Теперь: в любых переговорах у вас должны быть некоторые резервы. То есть вы должны выкатить первоначально такие требования, которые в ходе переговоров можете разменять на какие-то требования противоположной стороны. Ну вот, в частности, требование убрать всю инфраструктуру НАТО, которая после 1997 года была создана на восточном направлении, – я думаю, это как раз потенциальная уступка России. Там из всей инфраструктуры, наверное, беспокоят…
Баунов. ПРО.
Тренин. …пусковые установки противоракетной обороны. Вот, пожалуй. Там могут быть какие-то еще, но вот… далеко не всё. А вот уж размещение американской бригады в Польше или батальонов в Прибалтике – это, в общем-то, на безопасность России не влияет практически никак. Так что вот примерно такая ситуация.
Чем всё это закончится, смогут ли Соединенные Штаты предложить России нечто такое, что будет сочтено в Кремле в качестве достойных тем для переговоров и потенциально соглашения, с тем чтобы явно непроходные вещи остались бы зафиксированными в российской позиции, но они будут оставлены на будущее. Ведь жизнь не закончится после того, как какое-то соглашение будет заключено по Европе. Тем более, как мы с вами только что решили, шанс на то, что Украина станет членом НАТО, – нулевой, на всю обозримую перспективу. То есть вот при жизни, я думаю, нынешних поколений российских ведущих политиков этого не случится. Что касается поставок вооружений на Украину, то даже сейчас они, в общем-то, осуществляются, скажем так, на определенном уровне, чтобы не спровоцировать Россию на серьезные действия со своей стороны. Поэтому какое-то соглашение о взаимной сдержанности или какая-то договоренность о взаимной сдержанности в рамках какого-то соглашения по контролю над вооружениями, по мерам доверия – всё это тоже возможно. И это будет, в общем-то, улучшение стратегического положения России по сравнению с ситуацией на конец 2021 года.

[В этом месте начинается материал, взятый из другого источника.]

theorem cellGet_cellMark (g : Grid) (r c r' c' : Nat) (f : Bool) :
    cellGet (cellMark g r c f) r' c' = cellGet g r' c' :=
  cell_modifyCell_part (·.value) (f := (·.mark f)) (fun _ => rfl) g r c r' c'

/-! ### Every command -/

/-- Every command ends in a fault or in one write of its own list. -/
theorem exec_writesOnly {i : Instr} {s t : State} (h : exec i s = .next t) : WritesOnly (writesOf i) s t := by
  cases i with
  | nop => exact .of_done (.refl _ s) h
  | li rd imm => exact .of_done (.setReg rfl _) h
  | gflog rd ra =>
    simp only [exec, execGflog] at h
    split at h
    · exact .of_done (.setReg rfl _) h
    · exact .of_trap h
  | gfexp rd ra => exact .of_done (.setReg rfl _) h
  | gfmul rd ra rb =>
    simp only [exec, execGfmul] at h
    split at h
    · exact .of_done (.setReg rfl _) h
    · exact .of_trap h
  | pclr pd => exact .of_done (.setPoly rfl _) h
  | ppush pd ra =>
    simp only [exec, execPpush] at h
    split at h
    · exact .of_pushCoeff rfl h
    · exact .of_trap h
  | ppushi pd imm => exact .of_pushCoeff rfl h
  | plen rd pa => exact .of_done (.setReg rfl _) h
  | pget rd pa rb =>
    simp only [exec, execPget] at h
    split at h
    · exact .of_done (.setReg rfl _) h
    · exact .of_trap h
  | pmul pd pa pb =>
    simp only [exec, execPmul] at h
    split at h
    · exact .of_trap h
    · split at h
      · exact .of_trap h
      · exact .of_done (.setPoly rfl _) h
  | pmod pd pa pb =>
    simp only [exec, execPmod] at h
    split at h
    · exact .of_done (.setPoly rfl _) h
    · exact .of_trap h
  | rsgen n => exact .of_done (.setGen rfl _ _) h
  | rsenc pd pa =>
    rcases needGen_cases h with ⟨_, h⟩ | ⟨_, h⟩
    · split at h
      · exact .of_trap h
      · exact .of_done (.setPoly rfl _) h
    · exact .of_trap h
  | rsgetg pd =>
    rcases needGen_cases h with ⟨_, h⟩ | ⟨_, h⟩
    · exact .of_done (.setPoly rfl _) h
    · exact .of_trap h
  | mnew v =>
    simp only [exec, execMnew] at h
    split at h
    · exact .of_trap h
    · exact .of_done (.setMatrix rfl rfl rfl _) h
  | mget rd ra rb => exact .of_needCell (fun _ _ => .setReg rfl _) h
  | mset ra rb v f =>
    refine .of_needCell (fun r c => .setGrid Bool.noConfusion fun hf => ?_) h
    obtain rfl : f = false := hf
    exact fun _ _ => cellIsRsv_cellSet_false ..
  | mxor ra rb v =>
    exact .of_needCell (fun _ _ => .setGrid Bool.noConfusion fun _ _ _ => cellIsRsv_cellXor ..) h
  | mrsv ra rb v =>
    exact .of_needCell (fun _ _ => .setGrid (fun _ _ _ => cellGet_cellMark ..) Bool.noConfusion) h
  | misr rd ra rb => exact .of_needCell (fun _ _ => .setReg rfl _) h
  | mdark rd => exact .of_needMat (.setReg rfl _) h
  | mtot rd => exact .of_needMat (.setReg rfl _) h
  | mask p =>
    exact .of_needMat (.setGrid Bool.noConfusion fun _ _ _ => cell_applyMask_reserved ..) h
  | pen1 rd => exact .of_needMat (.setReg rfl _) h
  | pen2 rd => exact .of_needMat (.setReg rfl _) h
  | pen3 rd => exact .of_needMat (.setReg rfl _) h
  | pen4 rd => exact .of_needMat (.setReg rfl _) h
  | pen rd => exact .of_needMat (.setReg rfl _) h
  | best rd =>
    simp only [exec, execBest, bestMask_grid, setGrid_self] at h
    exact .of_needMat (.setMinpen (.setReg rfl _) rfl _) h

/-! ### The obligations -/

/-- Settles O17: a step answers one of the states of `Stepped`, and each of them meets the invariant. -/
theorem everyStepKeepsTheInvariant : Obligations.EveryStepKeepsTheInvariant :=
  fun _ _ hs h => (step_stepped h).keeps_inv hs

/-- Settles O16: of the states of `Stepped`, only the reset ones clear a flag. -/
theorem stickyFlagsStaySet : Obligations.StickyFlagsStaySet := by
  intro s t h hreset hctrl
  refine (step_stepped h).flagsStay ?_
  rintro (⟨es, hs⟩ | ⟨w, es, hs, hw⟩)
  · exact hreset es hs
  · exact Bool.false_ne_true ((hctrl w es hs).symm.trans hw)

/-- Settles O22, the frame `WritesOnly` of every command written out. -/
theorem commandsWriteOnlyTheirLists : Obligations.CommandsWriteOnlyTheirLists := by
  intro i s t h
  obtain ⟨reg, poly, generator, matrix, values, reserved, minpen, ovr, held, schedule, answers, draws⟩ :=
    exec_writesOnly h
  exact ⟨reg, poly, generator, matrix, values, reserved, minpen, ovr, held, schedule, answers, draws⟩

/-- Settles O18, the base case of O17. -/
theorem resetStateMeetsTheInvariant : Obligations.ResetStateMeetsTheInvariant := reset_inv

end Sys2Proof.Machine

/-! PROOFS. The statements of 30_encoding.md: the round trips of encoder and decoder, the table of R84, the text form of
R90 and the expansion of PLOAD of R91. -/

namespace Sys2Proof

/-! ### Decoding what was encoded -/

@[simp] theorem ofWord_encode (i : Instr) : Fields.ofWord (encode i) = i.fields := ofWord_toWord i.fields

Баунов. Да. Но вот Россия, заговорив новым языком, в особенно уверенной тональности, привлекла внимание к своим требованиям, она заставила начать разговор по своим требованиям. То есть мы как бы вроде бы считаем, что этот разговор может закончиться ничем. В случае если он закончится ничем или закончится чем-то неприемлемым для России, потому что если… как бы повышенные тона и высокие ставки – это еще и рискованные ставки. Ты не можешь попросить очень много и получить очень мало. Ты не можешь запросить, подкрепив свои требования силой, и вести вот с тем же напором и с той же интенсивностью требований и на тех же повышенных тонах разговор очень долго. Именно это отчасти объясняет, почему Россия настаивает на быстром темпе, на скорых ответах, – просто потому, что ну вот такой разговор не может продолжаться долго. Угроза применения силы воспринимается всерьез на короткой дистанции, на длинной она… ну начинает девальвироваться, скажем так.
Тренин. Ну правильно. Это верно, но…
Баунов. Да, если Россия не получает того, чего она хочет, в короткий срок, как она будет действовать?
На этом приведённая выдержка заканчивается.